Dagobert II "the Young" (ca 650 – December 23, 679) was a Frankish king, the son of Sigebert III, one of the rois-fainéants ("do-nothing kings") and the last Merovingian king of Austrasia.

The Arnulfing mayor of the Austrasian palace, Grimoald, the son of Pippin of Landen and Dagobert's guardian, had had his son Childebert "Adoptivus" adopted by Sigebert, who was at the time still childless. When Sigebert died in 656, Grimoald seized the throne in order to secure it for his own son, and cut Dagobert's hair, thus marking him unfit for kingship, and exiled the boy, tonsured, to the care of Desiderius, Bishop of Poitiers, where there was a cathedral school. The tale that Dagobert was ordered to be killed, that his death was published about, but that he was spirited out of the country and raised in the Irish monastery seems to be an embellishment, perhaps developed to explain the silence of Sigebert's queen Chimnechild, Dagobert's mother. She may have cooperated with Grimoald to set up Childebert the Adopted; later she hoped by marrying her daughter Bilichild to Childeric II to keep the eventual Austrasian heir in her bloodline 1.

The boy was sent on to a monastery in Ireland, sometimes identified as Slane, and to be further polished as a page in an Anglo-Saxon court in England. An old tradition relates that he had married Mechthilde, an Anglo-Saxon princess, during his exile, but the tradition that among his daughters was Saint Hermine, abbess of Oëren, and Saint Adula, abbess of Pfalzel, are fabrications, perhaps designed to link the saintly foundresses of these abbeys with the revered Merovingian line.

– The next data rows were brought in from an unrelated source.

-- ==== Sys2Proof/WellFormed.lean ====
section
/-! DEFINITION. Which terms of Instr are instructions. A selector cannot be out of range (30_encoding.md R86), so
the one check is the range of load-value's immediate (R85, R90). -/

namespace Sys2Proof

/-- One past the largest 25-bit immediate (30_encoding.md R85). -/
abbrev immBound : Nat := 33554432

/-- The check: the instruction's operands are in the ranges of 30_encoding.md R90 and R92. -/
def Instr.wellFormed : Instr → Bool
  | .lv _ imm => decide (imm < immBound)
  | .cmov _ _ _ => true
  | .sload _ _ _ => true
  | .sstore _ _ _ => true
  | .add _ _ _ => true
  | .mul _ _ _ => true
  | .div _ _ _ => true
  | .nand _ _ _ => true
  | .halt => true
  | .map _ _ => true
  | .unmap _ => true
  | .out _ => true
  | .inp _ => true
  | .loadp _ _ => true
  | .invalid14 _ => true
  | .invalid15 _ => true

/-- The instruction passes the check. -/
abbrev Instr.WellFormed (i : Instr) : Prop := i.wellFormed = true

end Sys2Proof
end

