-- ==== Sys2Proof/Safety.lean ====
section
/-! DEFINITION. What claims about the machine are stated in: the invariant of a state, the states a run can reach, what a
safe step is, and the frame of an instruction. -/

namespace Sys2Proof.Machine

/-- THE INVARIANT: the store's form, the parameters' range (00_scope.md R5), `hwm ≤ MAX_SLOTS` (10_state.md R30), and
`pc ≤ SegLen(0)`, by which a fetch's increment never wraps (R24). -/
abbrev State.wf (s : State) : Prop :=
  s.memory.wf ∧ s.cfg.wf ∧ s.memory.hwm ≤ s.cfg.maxSlots ∧ s.pc.toNat ≤ s.memory.progLen

/-- Segment 0 has a word: the boot port has handed over its image (10_state.md R32, R33). -/
abbrev State.booted (s : State) : Prop := 1 ≤ s.memory.progLen

/-- The live words are within `MEM_CAPACITY` (20_memory.md R58). -/
abbrev State.withinCapacity (s : State) : Prop := exceedsCapacity s.cfg s.memory.liveWords = false

/-- The run state is not `FAULTED`. -/
def State.notFaulted (s : State) : Bool :=
  match s.runState with
  | .running => true
  | .halted _ => true
  | .faulted _ _ _ => false

/-- A SAFE STEP: the unit takes a step and it raises no fault of 60_exceptions.md R170. -/
def State.stepsSafely (s : State) : Prop := ∃ t, step s = .next t ∧ t.notFaulted = true

/-- A state of some run: from a boot of any image under any parameters, by steps of the unit and acts of the host. -/
inductive Reachable : State → Prop
  | boot (cfg : Config) (image : List Word) (s : State) (hc : cfg.wf) (hb : State.boot cfg image = .next s) : Reachable s
  | step (s t : State) (hs : Reachable s) (ht : step s = .next t) : Reachable t
  | answer (s : State) (r : InputResponse) (hs : Reachable s) : Reachable (s.hostAnswers r)
  | reset (s t : State) (image : List Word) (hs : Reachable s) (ht : s.assertReset image = .next t) : Reachable t

/-- The register an instruction may write (10_state.md R21). -/
def destReg : Instr → Option Reg
  | .cmov a _ _ => some a
  | .sload a _ _ => some a
  | .add a _ _ => some a
  | .mul a _ _ => some a
  | .div a _ _ => some a
  | .nand a _ _ => some a
  | .map b _ => some b
  | .inp c => some c
  | .lv a _ => some a
  | .sstore _ _ _ => none
  | .halt => none
  | .unmap _ => none
  | .out _ => none
  | .loadp _ _ => none
  | .invalid14 _ => none
  | .invalid15 _ => none

/-- Whether an instruction can change the segment store (20_memory.md R46). -/
def changesStore : Instr → Bool
  | .sstore _ _ _ => true
  | .map _ _ => true
  | .unmap _ => true
  | .loadp _ _ => true
  | .cmov _ _ _ => false
  | .sload _ _ _ => false
  | .add _ _ _ => false
  | .mul _ _ _ => false
  | .div _ _ _ => false
  | .nand _ _ _ => false
  | .halt => false
  | .out _ => false
  | .inp _ => false
  | .lv _ _ => false
  | .invalid14 _ => false
  | .invalid15 _ => false

/-- The instructions that can raise a fault kind (60_exceptions.md R170, column "raised by"). -/
def raisedBy : FaultKind → Instr → Bool
  | .invalidOpcode, .invalid14 _ => true
  | .invalidOpcode, .invalid15 _ => true
  | .divideByZero, .div _ _ _ => true
  | .segBadHandle, .sload _ _ _ => true
  | .segBadHandle, .sstore _ _ _ => true
  | .segBadOffset, .sload _ _ _ => true
  | .segBadOffset, .sstore _ _ _ => true
  | .mapZeroLength, .map _ _ => true
  | .handleExhausted, .map _ _ => true
  | .memoryExhausted, .map _ _ => true
  | .memoryExhausted, .loadp _ _ => true
  | .unmapInvalid, .unmap _ => true
  | .outputRange, .out _ => true
  | .loadpBadHandle, .loadp _ _ => true
  | .loadpBadTarget, .loadp _ _ => true
  | _, _ => false

/-! ## Encodings, as statements say them -/

/-- Every word of this opcode numeral, its fields where the standard format has them (30_encoding.md R81), is decoded
to this instruction of its selectors. -/
def DecodesStd (op : Nat) (f : Reg → Reg → Reg → Instr) : Prop :=
  ∀ (w : Word) (a b c : Reg), bits w 31 28 = op → a.val = bits w 8 6 → b.val = bits w 5 3 → c.val = bits w 2 0 →
    decode w = f a b c

/-- The same for the immediate format (30_encoding.md R82). -/
def DecodesLv (op : Nat) (f : Reg → Nat → Instr) : Prop :=
  ∀ (w : Word) (a : Reg) (imm : Nat), bits w 31 28 = op → a.val = bits w 27 25 → imm = bits w 24 0 →
    decode w = f a imm

/-! ## Frames -/

/-- FRAME: every register but those of `rs` holds what it held. -/
def SameRegsBut (rs : List Reg) (s t : State) : Prop := ∀ r, r ∉ rs → t.getReg r = s.getReg r

/-- FRAME: the segment store is the same data, and so every address reads as it did. -/
def SameStore (s t : State) : Prop :=
  t.memory = s.memory ∧ ∀ h o, t.memory.read h o = s.memory.read h o

/-- FRAME: slot `k` is live with the same segment, in the pool, or not created, as it was. -/
def SameSlot (k : Nat) (s t : State) : Prop :=
  t.memory.liveSeg k = s.memory.liveSeg k ∧ t.memory.inPool k = s.memory.inPool k

/-- FRAME: every address of another handle reads as it did, and every other slot is as it was. -/
def SameStoreBut (h : Nat) (s t : State) : Prop :=
  (∀ k, k ≠ h → SameSlot k s t) ∧ ∀ (k o : Word), k.toNat ≠ h → t.memory.read k o = s.memory.read k o

/-- FRAME: the run state, both channels and the parameters are as they were. -/
def SameRest (s t : State) : Prop :=
  t.runState = s.runState ∧ t.input = s.input ∧ t.output = s.output ∧ t.cfg = s.cfg

/-- The frame of an instruction whose only effects are register `rd` and the increment of `pc`. -/
def OnlyRegister (rd : Reg) (s t : State) : Prop :=
  SameRegsBut [rd] s t ∧ t.pc = s.pc + 1#32 ∧ SameStore s t ∧ SameRest s t

/-- `n` live words fit `MEM_CAPACITY` (20_memory.md R58). -/
def FitsCapacity (cfg : Config) (n : Nat) : Prop := ∀ cap, cfg.memCapacity = some cap → n ≤ cap

/-- `n` live words exceed a finite `MEM_CAPACITY` (20_memory.md R58). -/
def OverCapacity (cfg : Config) (n : Nat) : Prop := ∃ cap, cfg.memCapacity = some cap ∧ cap < n

/-- No handle is in the reclaimed pool. -/
def PoolEmpty (m : Memory) : Prop := ∀ k, m.inPool k = false

/-- `h` is the lowest handle of the pool. -/
def LowestInPool (m : Memory) (h : Nat) : Prop := m.inPool h = true ∧ ∀ k, k < h → m.inPool k = false

/-- Some handle can be issued: the pool is not empty, or `hwm` has not reached `MAX_SLOTS` (20_memory.md R50). -/
def HandleAvailable (cfg : Config) (m : Memory) : Prop := ¬ PoolEmpty m ∨ m.hwm ≠ cfg.maxSlots

/-- The handle is out of range or reclaimed: not live (20_memory.md R47). -/
def NotLive (m : Memory) (h : Nat) : Prop := m.hwm ≤ h ∨ m.inPool h = true

/-- The state a fault leaves (60_exceptions.md R175): only the run state is replaced, by the kind, the instruction's
own offset and its word. -/
def State.faultedBy (s : State) (k : FaultKind) (w : Word) : State :=
  { s with runState := .faulted k s.pc w }

/-- `t` has the values of 70_reset_and_hazards.md R200 for this boot image and these parameters: `w_i` at offset `i` of
segment 0 (R202), no answer pending and no byte delivered (log entries 7 and 8). -/
def HasResetValues (cfg : Config) (image : List Word) (t : State) : Prop :=
  (∀ r : Reg, t.getReg r = cfg.regReset[r]) ∧ t.pc = 0#32 ∧ t.runState = .running ∧
  t.memory.hwm = 1 ∧ t.memory.progLen = image.length ∧
  (∀ o : Word, t.memory.read 0#32 o =
    if o.toNat < image.length then .ok (image.getD o.toNat 0#32) else .error .segBadOffset) ∧
  PoolEmpty t.memory ∧ t.output = [] ∧ t.input = [] ∧ t.cfg = cfg

/-- The instruction takes the fault `k`, and nothing else of it is visible; the word recorded is the one at `(0, pc)`. -/
def RaisesFault (i : Instr) (s : State) (k : FaultKind) : Prop :=
  exec i s = .next (s.faultedBy k s.instrWord)

end Sys2Proof.Machine
end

In the meantime the great nobles of Austrasia appealed to Clovis II, king of Neustria, who expelled the usurpers, executing Grimoald (656/7), but added Austrasia to his own realm. The effective ruler however was the Neustrian major domo Ebroin, who was obliged in 660 to give the Austrasian realm a king of its own once more: the choice was the child king Childeric II, brother of Clotaire III, with a mayor of the palace, Wulfoald as regent. The young king was assassinated on a hunting party near Maastricht in 673, and in the chaotic power struggle that ensued, the Austrasian magnates, who wanted a king of Merovingian blood, pressed Wulfoald for the return of Dagobert, effected in 676 partly through the help of Wilfrid, Bishop of York. In spite of the bitter enmity of Ebroin and a party who attempted to press an alternate candidate, and another that briefly backed an imposter, he was restored to a portion of his rightful lands, a territory along the Rhine, which pious tradition relates that he governed with the mildness and piety his childhood experience had taught him, but which history suggests he left largely to the mayor of the Austrasian palace, while he concerned himself more with the founding of cloisters and abbeys, including Surburg and Wissembourg in Alsace, where the Duke was his cousin.

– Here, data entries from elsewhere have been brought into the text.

-- ==== Sys2Proof/Tests/Slice0.lean ====
section
/-! SUPPORT. The model's own tests: the smoke test of WellFormed, a hand-written word for every constructor, one or two
steps of every instruction, and a witness for every statement that has hypotheses. Expected results come from
95_test_vectors.md (named at each test) or from the rule cited; none is the model's own answer. -/

namespace Sys2Proof.Machine.Tests

/-! ## WellFormed -/

/-- 30_encoding.md R85: an immediate of more than 25 bits is no instruction. -/
theorem test_wellFormed_refuses_wide_immediate : ¬ (Instr.lv 1 0x02000000).WellFormed := by decide

theorem test_wellFormed_accepts_largest_immediate : (Instr.lv 1 0x01FFFFFF).WellFormed := by decide

/-! ## Decoding, by words written out field by field (30_encoding.md R81, R82, R88): op, 19 unused bits, A, B, C -/

theorem test_decode_cmov : decode 0b00000000000000000000000001010011#32 = .cmov 1 2 3 := by decide
theorem test_decode_sload : decode 0b00010000000000000000000101010100#32 = .sload 5 2 4 := by decide
theorem test_decode_sstore : decode 0b00100000000000000000000010100011#32 = .sstore 2 4 3 := by decide
theorem test_decode_add_ignored_bits_set : decode 0b00111111111111111111111001010011#32 = .add 1 2 3 := by decide
theorem test_decode_mul : decode 0b01000000000000000000000001001010#32 = .mul 1 1 2 := by decide
theorem test_decode_div : decode 0b01010000000000000000000011001010#32 = .div 3 1 2 := by decide
theorem test_decode_nand : decode 0b01100000000000000000000111110110#32 = .nand 7 6 6 := by decide
theorem test_decode_halt_ignored_bits_set : decode 0b01111111111111111111111111111111#32 = .halt := by decide
theorem test_decode_map_ignores_A : decode 0b10000000000000000000000111110001#32 = .map 6 1 := by decide
theorem test_decode_unmap : decode 0b10010000000000000000000000000010#32 = .unmap 2 := by decide
theorem test_decode_out : decode 0b10100000000000000000000000000111#32 = .out 7 := by decide
theorem test_decode_inp : decode 0b10110000000000000000000000000010#32 = .inp 2 := by decide
theorem test_decode_loadp : decode 0b11000000000000000000000000101110#32 = .loadp 5 6 := by decide
theorem test_decode_lv : decode 0b11010010000000000000000001001000#32 = .lv 1 72 := by decide
theorem test_decode_invalid14 : decode 0b11100000000000000000000000000101#32 = .invalid14 5 := by decide
theorem test_decode_invalid15 : decode 0b11111111111111111111111111111111#32 = .invalid15 0x0FFFFFFF := by decide

/-- A table row of 32 bits; nothing is longer. -/
theorem test_decodeTableWord : decodeTableWord 32 0x50000000 = some (.div 0 0 0) ∧ decodeTableWord 48 0 = none := by
  decide

/-! ## One step of every instruction -/

/-- Segment 0 of the vectors of 95_test_vectors.md part 2: the word under test and seven zero words. -/
def prog (w : Word) : Slot := .live (Segment.ofWords [w, 0, 0, 0, 0, 0, 0, 0])

def seg (ws : List Word) : Slot := .live (Segment.ofWords ws)

/-- The start state of the vectors: segment 0, the further slots, the registers. -/
def start (w : Word) (more : List Slot) (regs : RegFile) : State :=
  { State.reset with memory := { slots := prog w :: more }, regs := regs }

def after (s : State) : Option State :=
  match step s with
  | .next t => some t
  | .fault _ => none
  | .refused _ => none

def reg (o : Option State) (r : Reg) : Option Word := o.map (·.getReg r)

def run (o : Option State) : Option RunState := o.map (·.runState)

/-- The value the vectors preset a destination to. -/
def sentinel : Word := 0xDEADBEEF#32

/-- Vectors "cond non-zero" and "A=C, cond non-zero" of conditional-move. -/
theorem test_cmov_moves : reg (after (start 0x00000053 [] #v[0, 5, 9, 1, 0, 0, 0, 0])) 1 = some 9 := by decide

theorem test_cmov_A_is_C : reg (after (start 0x000000D3 [] #v[0, 0, 9, 1, 0, 0, 0, 0])) 3 = some 9 := by decide

/-- Vectors "A=B" and "offset = length" of segment-load. -/
theorem test_sload_A_is_B : reg (after (start 0x10000093 [seg [7, 8, 9]] #v[0, 0, 1, 0, 0, 0, 0, 0])) 2 = some 7 := by
  decide

theorem test_sload_offset_is_length : run (after (start 0x10000053 [seg [7, 8, 9]] #v[0, 5, 1, 3, 0, 0, 0, 0])) =
    some (.faulted .segBadOffset 0 0x10000053) := by decide

/-- Vectors "in bounds" and "reclaimed handle" of segment-store. -/
theorem test_sstore_in_bounds : (after (start 0x20000053 [seg [7, 8, 9]] #v[0, 1, 0, 0x2A, 0, 0, 0, 0])).map (·.memory) =
    some { slots := [prog 0x20000053, seg [0x2A, 8, 9]] } := by decide

theorem test_sstore_reclaimed : run (after (start 0x20000053 [.reclaimed] #v[0, 1, 0, 0x2A, 0, 0, 0, 0])) =
    some (.faulted .segBadHandle 0 0x20000053) := by decide

/-- Vectors "wrap (source example)" and "A=B=C doubles" of add. -/
theorem test_add_wraps : reg (after (start 0x30000053 [] #v[0, sentinel, 0xFFFFFFFF, 2, 0, 0, 0, 0])) 1 = some 1 := by
  decide

theorem test_add_doubles : reg (after (start 0x3000016D [] #v[0, 0, 0, 0, 0, 0x80000001, 0, 0])) 5 = some 2 := by decide

/-- Vectors "0xFFFFFFFF squared" and "6 x 7" of multiply. -/
theorem test_mul_wraps : reg (after (start 0x40000053 [] #v[0, sentinel, 0xFFFFFFFF, 0xFFFFFFFF, 0, 0, 0, 0])) 1 =
    some 1 := by decide

theorem test_mul : reg (after (start 0x40000053 [] #v[0, sentinel, 6, 7, 0, 0, 0, 0])) 1 = some 0x2A := by decide

/-- Vectors "0x80000000 / 0xFFFFFFFF (unsigned)" and "by zero" of divide. -/
theorem test_div_unsigned : reg (after (start 0x50000053 [] #v[0, sentinel, 0x80000000, 0xFFFFFFFF, 0, 0, 0, 0])) 1 =
    some 0 := by decide

theorem test_div_by_zero : after (start 0x50000053 [] #v[0, 5, 7, 0, 0, 0, 0, 0]) =
    some { start 0x50000053 [] #v[0, 5, 7, 0, 0, 0, 0, 0] with
      runState := .faulted .divideByZero 0 0x50000053 } := by decide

The dynamics of Dagobert's career are largely a passive reflection of the competition between two sources of power, patronage and prestige, the palace institutions of Neustria on the one hand, and on the other, of Austrasia, firmly in the control of the Arnulfing dynasty that would become the Carolingians in the following century. In the chaos, the search for a consistent, rational pattern is hard to follow in the shifting loyalties.

During revived conflict between Neustria and Austrasia, Dagobert in his turn was murdered in another hunting incident, December 23, 679, near Stenay-sur-Meuse in the Ardennes, probably on orders from Ebroin, still mayor of the palace in Neustria. Wilfrid must have remained in Austrasia until this time, because, according to his biographer, Wilfrid left Austrasia after the death of Dagobert, in mortal danger from the supporters of Ebroin. At the cloister of Stenay afterwards there grew a cult of Dagobert, venerated as early as 1068 as "Saint Dagobert". The cult spread from there into Lotharingia and Alsace, and Saint Dagobert is recognized by the Roman Catholic Church, like his father and many royal Merovingians.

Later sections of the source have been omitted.